### Task to complete
Which lines in the data contain the word "newOp"? Please copy each of them.

------------------------------

/-- The effect of MDRN (R53 to R56, R108, R154 to R158): the operation keeps the elements it will write. -/
def execMdrn (core : Nat) (f : BitVec 4) (o : BitVec 112) (s : State) : Host.Outcome State Fault Refusal :=
  let w := mkWord 2 0x03 f o
  finish s (issue s.dev core w (fun d c x =>
    let k := coreOf d core
    let fm := f.toNat % 4
    let fmt := drainFmt fm
    let scol := natBit f.toNat 2
    let srow := natBit f.toNat 3
    let sbc := fld o 99 5
    let sbr := fld o 94 5
    let raw := descOf k (fld o 104 8)
    let t := tdesc (ownSlot d) raw
    let sh := shadowOf k
    let books := if sh.tag = 0 then [] else
      (if scol then [32 + sbc] else []) ++ (if srow then [32 + sbr] else [])
    let dsts := descGranules d core t
    let used := [(104, 8), (93, 1), (7, 1), (0, 6)] ++ (if scol then [(99, 5)] else []) ++ (if srow then [(94, 5)] else [])
    guarded ((0x0303, fm == 3 || !onlyFields o used) :: (0x030B, drainShapeBad t) ::
        (0x0125, (fm == 2 && (scol || srow)) || (fm == 2 && sh.tag == 2) || (fm != 2 && sh.tag == 1 && !scol)) ::
        mtxConds d core raw fmt)
      (whenReady (longReady k [] dsts && bookReady k books && projectedHeld k)
        (let n := extOf t 0
         let es := (rangeFrom 0 (elemCount t)).map (fun e =>
           drainElem fmt sh.tag (cellAt sh (e / n) (e % n))
             (if srow then some (scaleEntry k sbr (e / n)) else none)
             (if scol then some (scaleEntry k sbc (e % n)) else none))
         .next (pushOp d core { newOp k c x.pc w [] dsts with booksRead := books, dd := raw, vals := es }) []))))

/-- The effect of MLDS (R52, R109, R155). Cells loaded from a poisoned word hold a free value (assumption log 15, DESIGN CHOICE). -/
def execMlds (core : Nat) (f : BitVec 4) (o : BitVec 112) (errs : List MemErr) (s : State) :
    Host.Outcome State Fault Refusal :=
  let w := mkWord 2 0x04 f o
  finish s (issue s.dev core w (fun d c x =>
    let k := coreOf d core
    let fm := f.toNat % 4
    let fmt := drainFmt fm
    let raw := descOf k (fld o 96 8)
    let t := tdesc (ownSlot d) raw
    let srcs := descGranules d core t
    guarded ((0x0303, f.toNat / 4 != 0 || fm == 3 || !onlyFields o [(96, 8), (7, 1), (0, 6)]) ::
        (0x030B, drainShapeBad t) :: mtxConds d core raw fmt)
      (whenReady (longReady k srcs [] && !projectedHeld k)
        (let r := applyErrs d s.mem errs
         let es := readElems (localView r.1 (memApplyAll s.mem r.2)) t
         let n := extOf t 0
         let tag := if fm = 2 then 1 else 2
         let cells := putCells tag (extOf t 1) n [] (fun i j =>
           let e := listGet es (i * n + j) (0, false)
           if e.2 then freeCell tag (Config.freeWord (r.1.free + 128 * i + j))
           else if fm = 2 then imageAcc e.1 else .fp (wide fmt e.1))
         let set : AccSet := { tag := tag, cells := cells
                               res := (cells.map (fun e => (e.1, cellRes e.2))).filter (fun e => e.2 != 0) }
         let d1 := modCore r.1 core (fun k => setShadow k set)
         .next (pushOp { d1 with free := d1.free + 16384 } core
           { newOp k c x.pc w srcs [] with fault := srcFault r.1 t es, ds := raw }) r.2))))

/-- The oldest outstanding operation of the active set's pipeline. -/
def oldestMopa (k : Core) : Option LongOp := oldestOp k (fun o => opClass o.word == 2 && opCode o.word == 1)
/-- The oldest outstanding operation of the shadow set (R75, R151). -/
def oldestShadow (k : Core) : Option LongOp :=
  oldestOp k (fun o => opClass o.word == 2 && (opCode o.word == 3 || opCode o.word == 4))
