-- ==== Sys2Proof/Machine/LinkCore.lean ====
section
/-! DEFINITION. External router ports: their status, widths and rates, and what retires one (R274, R277, R282, R310 to
R315, R413 to R420, R436). -/

namespace Sys2Proof.Machine

/-! ### Ports -/

/-- PORT_STATUS_p. -/
def portOff (p : Nat) : Nat := 0x1000100 + 8 * p
/-- PORT_STATUS_p.STATE -/
def portSt (d : Dev) (p : Nat) : Nat := regField d (portOff p) 0 3
/-- PORT_STATUS_p.LANES -/
def portLanes (d : Dev) (p : Nat) : Nat := regField d (portOff p) 3 4
/-- PORT_STATUS_p.RATE -/
def portRate (d : Dev) (p : Nat) : Nat := regField d (portOff p) 7 4
/-- PORT_STATUS_p.FENCE_OPEN -/
def portOpen (d : Dev) (p : Nat) : Bool := natBit (regNat d (portOff p)) 11
/-- The external ports. -/
def allPorts : List Nat := rangeFrom 0 39
/-- Trained ports (STATE 2). -/
def upPorts (d : Dev) : List Nat := allPorts.filter (fun p => portSt d p == 2)
/-- Optical ports the variant record enables (R2, R449). -/
def optEnabled (d : Dev) (q : Nat) : Bool := natBit (bytesNat d.boot.applied 52 4) q
/-- Whether a router port is an optical port. -/
def isOptical (p : Nat) : Bool := decide (7 ≤ p ∧ p < 39)
/-- PORT_OPT_q of router port `p`. -/
def optOff (p : Nat) : Nat := 0x3020000 + 0x400 * (p - 7)

/-- A port's link at the start of its training. -/
def linkReset : LinkState :=
  { nextLseq := 0, store := [], rxNext := 0, ranges := [], reqNum := 0, waiting := [], reqSeen := 0,
    slots := 0, halDue := none, align := [], held := none, uncorr := [], echo := none, mask := 0, gen := 0, farMask := 0, farMode := 0, badMarks := [],
    req := none, opNum := 0, opEcho := 0, opDone := false, ops := [], asked := [], addDue := none, paused := none, pauseEcho := false, turnDue := 0, dark := false, step := 0, stepEye := 0, departs := [],
    trips := (0, 0), rtt := 0, asym := 0, failed := 0, retired := 0, adaptNext := 0, interval := 0 }
/-- The link of port `p`. -/
def linkOf (d : Dev) (p : Nat) : LinkState := smapGet d.fab.links p linkReset
/-- The link of port `p` changed. -/
def modLink (d : Dev) (p : Nat) (g : LinkState → LinkState) : Dev :=
  { d with fab := { d.fab with links := smapSet d.fab.links p (g (linkOf d p)) } }

/-- Bits set among the first eight. -/
def popcount8 (m : Nat) : Nat := ((rangeFrom 0 8).filter (fun i => natBit m i)).length
/-- Lanes in service in both directions: the lower of the two counts (R414). -/
def laneCount (x : LinkState) : Nat := min (popcount8 x.mask) (popcount8 x.farMask)

/-! ### Root and parent (R253, R257) -/

/-- TIME_CTL.ROOT_ENABLE -/
def rootEnable (d : Dev) : Bool := natBit (regNat d 0x200020) 0

/-- Trained neighbours that advertise a root: those whose time state is not FREE, and that do not follow this device's
own withdrawn candidacy. -/
def rootOffers (d : Dev) : List (Nat × Nat × Nat) :=
  (upPorts d).filterMap (fun p =>
    match smapFind d.tm.heard p with
    | some (root, depth, st, _, _) => if st != 0 && root != ownNode d then some (p, root, depth) else none
    | none => none)

/-- The lowest root offered, this device's own candidacy among them. -/
def winningRoot (d : Dev) : Option Nat :=
  let own := if rootEnable d then [ownNode d] else []
  (own ++ (rootOffers d).map (fun o => o.2.1)).foldl (fun acc r =>
    match acc with
    | none => some r
    | some a => some (min a r)) none

/-- The trained neighbour that offers root `r` with the least depth, the lowest port on a tie. -/
def bestParent (d : Dev) (r : Nat) : Option (Nat × Nat) :=
  ((rootOffers d).filter (fun o => o.2.1 == r)).foldl (fun acc o =>
    match acc with
    | none => some (o.1, o.2.2)
    | some a => if o.2.2 < a.2 then some (o.1, o.2.2) else some a) none

/-- The device follows root `r` through port `p` at a depth. A device that is LOCKED stays LOCKED through a change of
parent, since its GTIME never decreases (R252; assumption log 31, DEDUCED). -/
def followParent (d : Dev) (r p depth : Nat) : Dev :=
  let t := d.tm
  let same := t.parent == p && t.st != 3 && t.st != 0
  let t1 := { t with root := false, rootNode := r, parent := p, depth := min 63 (depth + 1) }
  if same || (t.st == 2) then { d with tm := t1 }
  else { d with tm := { t1 with st := 1, good := 0, setDue := true, fromHoldover := t.st == 3 || (t.fromHoldover && t.st == 1) } }

/-- Nothing to follow: the parent is given up, and a device that is not LOCKED or in HOLDOVER becomes FREE (R257). A
withdrawn root becomes FREE. -/
def followNone (d : Dev) : Dev :=
  let t := d.tm
  let keep := !t.root && (t.st == 2 || t.st == 3)
  { d with tm := { t with
      root := false
      parent := 63
      rootNode := if keep then t.rootNode else 0
      depth := if keep then t.depth else 0
      st := if keep then t.st else 0
      fromHoldover := keep && t.fromHoldover
      setDue := false
      good := 0
      slew := if keep then t.slew else 0 } }

/-- Root and parent chosen again (R253). -/
def chooseRoot (d : Dev) : Dev :=
  match winningRoot d with
  | none => followNone d
  | some r =>
    if rootEnable d && r == ownNode d then
      { d with tm := { d.tm with
          root := true
          rootNode := r
          depth := 0
          parent := 63
          st := 2
          setDue := false
          fromHoldover := false
          offset := 0
          slew := 0 } }
    else match bestParent d r with
      | some (p, depth) => followParent d r p depth
      | none => followNone d

/-- What was heard on port `p` is forgotten, and root and parent are chosen again (R257). -/
def unheard (d : Dev) (p : Nat) : Dev :=
  chooseRoot { d with tm := { d.tm with heard := smapDrop d.tm.heard (fun k => k == p) } }

/-! ### Bunting counts (R315) -/

/-- A count of the map being made raised by `k`; a field of `w` bits saturates. -/
def mapBump (d : Dev) (key w k : Nat) : Dev :=
  { d with fab := { d.fab with map := smapMod d.fab.map key 0 (fun x => min (x + k) (2 ^ w - 1)) } }
/-- A count of port `p`, by its byte in the port entry. -/
def portBump (d : Dev) (p field w k : Nat) : Dev := mapBump d (32 * p + field) w k
/-- A count of the device: 0 to 15 AGE, 16 to 19 STALL, 20 INJECTED, 21 GOLDEN, 22 AGE_DROPS, 23 ROUTE_EMPTY,
24 NOSLOT, 25 HELD. -/
def devBump (d : Dev) (i : Nat) : Dev := mapBump d (2048 + i) 32 1
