/-- Rows added one at a time into a table in this core's scratchpad (R200): values and flags. -/
def scatAdd (t : TDesc) (d : Dev) (acc : Mem × List MemOp × Nat) (e : Nat) (v : Nat × Bool) : Mem × List MemOp × Nat :=
  let vw := localView d acc.1
  let old := elemRaw vw t e
  let r : Flagged :=
    if t.fmt = 4 then satOut (signedOf 32 old + signedOf 32 v.1)
    else fpOut t.fmt (fAdd (fOf32 (wide t.fmt old)) (fOf32 (wide t.fmt v.1)))
      [fOf32 (wide t.fmt old), fOf32 (wide t.fmt v.1)]
  let bad := v.2 || elemBad vw t e
  let st := (storeCells d acc.1 ((elemBytes t e (r.1, bad) (0, false)).map (fun w => (memKey w.1, w.2)))).1
  (memApplyAll acc.1 st, acc.2.1 ++ st, acc.2.2 ||| (if bad then 0 else r.2))

/-- The plan of VSCAT (R170, R185, R197 to R200). -/
def vscatPlan (core : Nat) (f : BitVec 4) (o : BitVec 112) (d : Dev) (k : Core) (x : Ctx) : RunPlan :=
  let v := vecFields k x o
  let add := natBit f.toNat 0
  let a := tdesc (ownSlot d) v.ds1
  let ix := tdesc (ownSlot d) v.ds2
  let t := tdesc (ownSlot d) v.dd
  let r := extOf t 0
  { conds := (0x0303, vecReserved f o true [vDD, vDS1, vDS2]) ::
      (0x030A, a.fmt != t.fmt || (add && !isNum t.fmt)) :: (0x030B, elemCount a != r * elemCount ix) ::
      (descConds d core v.dd ownOrAperture allFmts ++ descConds d core v.ds1 ownOnly allFmts ++
        descConds d core v.ds2 ownOnly [4])
    srcs := descGranules d core a ++ descGranules d core ix
    dsts := descGranules d core t
    books := []
    run := fun d m =>
      let vw := localView d m
      let is := readElems vw ix
      let es := readElems vw a
      let rows := tableRows t
      let beyond := is.any (fun p => !p.2 && p.1 != 0xFFFFFFFF && decide (rows ≤ p.1))
      let used := is.zipIdx.filter (fun p => !p.1.2 && p.1.1 != 0xFFFFFFFF && decide (p.1.1 < rows))
      let flt := firstSrc d [(ix, is), (a, es)]
      let own := match spanRegion d.boot.part (spanLo t) (spanHi t) with | .spad _ => true | _ => false
      let os := [a, ix].filterMap (overlapOf t)
      let free := fun (e : Nat) (v : Nat × Bool) =>
        if inOverlap t os e then ((Config.freeWord (d.free + e)).toNat % 2 ^ elemBits t.fmt, v.2) else v
      let rowVals := fun b => (rangeFrom 0 r).map (fun i => listGet es (b * r + i) (0, false))
      let d0 := if beyond then setVflags d core vfIndex else d
      let d1 := if os.isEmpty then d0 else { d0 with free := d0.free + elemCount t }
      if !add then
        let ws := used.flatMap (fun p => (writeElems t (p.1.1 * r) ((rowVals p.2).zipIdx.map (fun v =>
          free (p.1.1 * r + v.2) v.1))).map (fun w => (memKey w.1, w.2)))
        let st := storeCells d1 m ws
        { dev := d1, ops := st.1, fault := match flt with | some g => some g | none => st.2.map (dropFault d) }
      else if own then
        let fin := used.foldl (fun acc p =>
          ((rowVals p.2).zipIdx).foldl (fun acc w => scatAdd t d1 acc (p.1.1 * r + w.2) w.1) acc) (m, [], 0)
        let mixed := used.flatMap (fun p => (rangeFrom 0 r).filterMap (fun i =>
          if inOverlap t os (p.1.1 * r + i) then some (p.1.1 * r + i) else none))
        { dev := if fin.2.2 = 0 then d1 else setVflags d1 core fin.2.2
          ops := fin.2.1 ++ (storeCells d1 fin.1 (mixed.flatMap (fun e =>
            (elemBytes t e (free e (0, false)) (0, false)).map (fun w => (memKey w.1, w.2))))).1
          fault := match flt with
            | some g => some g
            | none => (used.flatMap (fun p => (rangeFrom 0 r).map (fun i => p.1.1 * r + i))).findSome? (fun e =>
                if elemBad vw t e then some (poisonFault d (elemAddr t e)) else none) }
      else accAll d1 m t (used.flatMap (fun p => (rowVals p.2).zipIdx.map (fun w => (p.1.1 * r + w.2, w.1)))) flt }

/-- The effect of VSCAT. -/
def execVscat (core : Nat) (f : BitVec 4) (o : BitVec 112) (errs : List MemErr) (s : State) :
    Host.Outcome State Fault Refusal :=
  finish s (issuePlan s core (mkWord 3 0x06 f o) errs (vscatPlan core f o))

/-! ### VRNG -/

/-- mix of R202. -/
def rngMix (z : W64) : W64 :=
  let a := (z ^^^ (z >>> 30)) * 0xBF58476D1CE4E5B9#64
  let b := (a ^^^ (a >>> 27)) * 0x94D049BB133111EB#64
  b ^^^ (b >>> 31)

/-- Whether an element is kept (R202). -/
def rngKeep (seed step layer index : W64) (keep16 : Nat) : Bool :=
  let h := rngMix (rngMix (seed ^^^ step) ^^^ layer)
  let r := rngMix (h ^^^ rngMix index)
  keep16 == 0 || decide ((r >>> 48).toNat < keep16)

/-- The plan of VRNG (R201 to R204). -/
def vrngPlan (core : Nat) (f : BitVec 4) (o : BitVec 112) (d : Dev) (k : Core) (x : Ctx) : RunPlan :=
  let v := vecFields k x o
  let apply := natBit f.toNat 0
  let a := tdesc (ownSlot d) v.ds1
  let t := tdesc (ownSlot d) v.dd
  let seed := BitVec.ofNat 64 (regNat64 d 0x100)
  let g := if v.keep16 = 0 then fOne else fOf32 (fTo32 (fDiv (fOfInt 65536) (fOfInt (v.keep16 : Nat))))
  { conds := (0x0303, vecReserved f o true ([vDD, vSA, vSB, (29, 16)] ++ (if apply then [vDS1] else []))) ::
      (0x030B, apply && elemCount a != elemCount t) ::
      (descConds d core v.dd ownOnly (if apply then [0, 1] else [0, 1, 4]) ++
        (if apply then descConds d core v.ds1 ownOnly [0, 1] else []))
    srcs := if apply then descGranules d core a else []
    dsts := descGranules d core t
    books := []
    run := fun d m =>
      let es := if apply then readElems (localView d m) a else []
      let res := (rangeFrom 0 (elemCount t)).map (fun e =>
        let keep := rngKeep seed v.sa v.sb (BitVec.ofNat 64 (t.idxBase + e)) v.keep16
        if apply then
          let p := listGet es e (0, false)
          let xv := fOf32 (wide a.fmt p.1)
          let r := if keep then fpOut t.fmt (fMul xv g) [xv] else fpOut t.fmt (fMul xv fZero) [xv]
          ((r.1, p.2), r.2)
        else (((if keep then oneOf t.fmt else 0), false), 0))
      writeResult d m core t (if apply then [a] else []) (res.map (fun r => r.1))
        (res.foldl (fun acc r => acc ||| r.2) 0) (if apply then srcFault d a es else none) }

------------------------------

### Completed exercise
         .next (pushOp d core { newOp k c x.pc w [] dsts with booksRead := books, dd := raw, vals := es }) []))))
           { newOp k c x.pc w srcs [] with fault := srcFault r.1 t es, ds := raw }) r.2))))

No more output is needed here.